• **PROVIDED INFORMATION**:
★ ★ ★ ★ ★

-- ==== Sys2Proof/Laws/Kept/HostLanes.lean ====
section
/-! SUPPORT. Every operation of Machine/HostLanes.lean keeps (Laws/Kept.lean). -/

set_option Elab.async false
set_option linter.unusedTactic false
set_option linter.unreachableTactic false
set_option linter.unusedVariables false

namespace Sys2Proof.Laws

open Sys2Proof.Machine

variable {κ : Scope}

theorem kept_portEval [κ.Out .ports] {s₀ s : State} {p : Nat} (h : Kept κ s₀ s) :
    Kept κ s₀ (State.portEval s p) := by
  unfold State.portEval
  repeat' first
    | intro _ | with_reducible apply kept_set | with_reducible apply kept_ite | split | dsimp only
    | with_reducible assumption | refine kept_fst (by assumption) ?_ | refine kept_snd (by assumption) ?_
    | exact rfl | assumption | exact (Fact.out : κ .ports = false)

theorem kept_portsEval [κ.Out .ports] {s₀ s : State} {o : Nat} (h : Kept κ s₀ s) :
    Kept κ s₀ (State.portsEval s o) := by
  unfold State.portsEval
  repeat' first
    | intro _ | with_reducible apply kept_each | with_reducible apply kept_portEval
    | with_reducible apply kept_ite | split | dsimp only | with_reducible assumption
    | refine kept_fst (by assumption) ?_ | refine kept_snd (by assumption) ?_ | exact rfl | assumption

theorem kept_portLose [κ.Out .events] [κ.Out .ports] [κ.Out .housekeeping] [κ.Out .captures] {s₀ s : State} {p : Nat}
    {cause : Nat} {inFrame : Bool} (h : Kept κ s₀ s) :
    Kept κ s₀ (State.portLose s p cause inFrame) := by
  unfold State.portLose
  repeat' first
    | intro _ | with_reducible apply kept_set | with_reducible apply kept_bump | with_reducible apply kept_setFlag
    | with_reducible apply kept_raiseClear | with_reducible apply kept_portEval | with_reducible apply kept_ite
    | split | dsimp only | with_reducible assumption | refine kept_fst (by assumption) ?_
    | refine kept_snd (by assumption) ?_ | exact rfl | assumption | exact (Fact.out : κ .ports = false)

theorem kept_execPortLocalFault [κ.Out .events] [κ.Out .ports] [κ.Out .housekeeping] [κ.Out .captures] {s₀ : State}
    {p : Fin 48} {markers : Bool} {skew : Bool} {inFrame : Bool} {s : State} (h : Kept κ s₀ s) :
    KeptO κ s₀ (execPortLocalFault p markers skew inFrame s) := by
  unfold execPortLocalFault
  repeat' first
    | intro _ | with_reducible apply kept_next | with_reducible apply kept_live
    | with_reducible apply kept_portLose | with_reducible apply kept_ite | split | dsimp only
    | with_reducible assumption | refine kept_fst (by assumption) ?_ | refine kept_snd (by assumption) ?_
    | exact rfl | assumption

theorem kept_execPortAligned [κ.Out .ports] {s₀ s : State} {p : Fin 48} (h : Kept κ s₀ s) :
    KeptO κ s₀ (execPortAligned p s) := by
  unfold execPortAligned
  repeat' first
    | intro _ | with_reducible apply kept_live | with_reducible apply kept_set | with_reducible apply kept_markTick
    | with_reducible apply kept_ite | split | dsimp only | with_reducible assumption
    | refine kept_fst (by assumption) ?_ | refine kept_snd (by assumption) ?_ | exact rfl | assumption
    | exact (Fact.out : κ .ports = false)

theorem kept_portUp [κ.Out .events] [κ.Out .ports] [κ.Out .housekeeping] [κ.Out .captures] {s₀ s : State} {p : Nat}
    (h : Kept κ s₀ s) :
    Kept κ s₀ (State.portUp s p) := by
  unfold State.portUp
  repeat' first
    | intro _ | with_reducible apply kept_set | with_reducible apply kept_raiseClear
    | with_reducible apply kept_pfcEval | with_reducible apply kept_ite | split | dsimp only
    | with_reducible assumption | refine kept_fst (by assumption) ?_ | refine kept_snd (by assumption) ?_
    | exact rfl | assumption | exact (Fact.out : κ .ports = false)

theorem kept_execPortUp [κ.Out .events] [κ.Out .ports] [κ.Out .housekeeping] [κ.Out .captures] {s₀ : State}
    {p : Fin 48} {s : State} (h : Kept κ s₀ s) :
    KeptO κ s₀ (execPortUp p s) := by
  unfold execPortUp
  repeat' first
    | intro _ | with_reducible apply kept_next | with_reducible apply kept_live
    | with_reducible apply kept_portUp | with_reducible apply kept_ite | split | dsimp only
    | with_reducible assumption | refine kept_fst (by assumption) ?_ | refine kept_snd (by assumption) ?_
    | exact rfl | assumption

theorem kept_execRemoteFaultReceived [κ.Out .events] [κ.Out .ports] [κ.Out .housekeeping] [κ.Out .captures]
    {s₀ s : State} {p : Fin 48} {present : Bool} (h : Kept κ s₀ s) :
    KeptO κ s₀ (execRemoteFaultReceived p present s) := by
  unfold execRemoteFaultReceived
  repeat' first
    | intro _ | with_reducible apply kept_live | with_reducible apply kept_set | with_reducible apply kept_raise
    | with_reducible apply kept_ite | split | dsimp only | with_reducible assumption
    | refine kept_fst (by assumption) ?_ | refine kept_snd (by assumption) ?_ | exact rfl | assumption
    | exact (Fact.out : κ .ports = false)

★ ★ ★ ★ ★

• **PROBLEM REQUIREMENTS**:
Lines before the one containing "with_reducible apply kept_portUp" are left out. Repeat that line and all lines after it in the records above exactly.

• **RESPONSE TO THE EXERCISE**:
    | with_reducible apply kept_portUp | with_reducible apply kept_ite | split | dsimp only
    | with_reducible assumption | refine kept_fst (by assumption) ?_ | refine kept_snd (by assumption) ?_
    | exact rfl | assumption

theorem kept_execRemoteFaultReceived [κ.Out .events] [κ.Out .ports] [κ.Out .housekeeping] [κ.Out .captures]
    {s₀ s : State} {p : Fin 48} {present : Bool} (h : Kept κ s₀ s) :
    KeptO κ s₀ (execRemoteFaultReceived p present s) := by
  unfold execRemoteFaultReceived
  repeat' first
    | intro _ | with_reducible apply kept_live | with_reducible apply kept_set | with_reducible apply kept_raise
    | with_reducible apply kept_ite | split | dsimp only | with_reducible assumption
    | refine kept_fst (by assumption) ?_ | refine kept_snd (by assumption) ?_ | exact rfl | assumption
    | exact (Fact.out : κ .ports = false)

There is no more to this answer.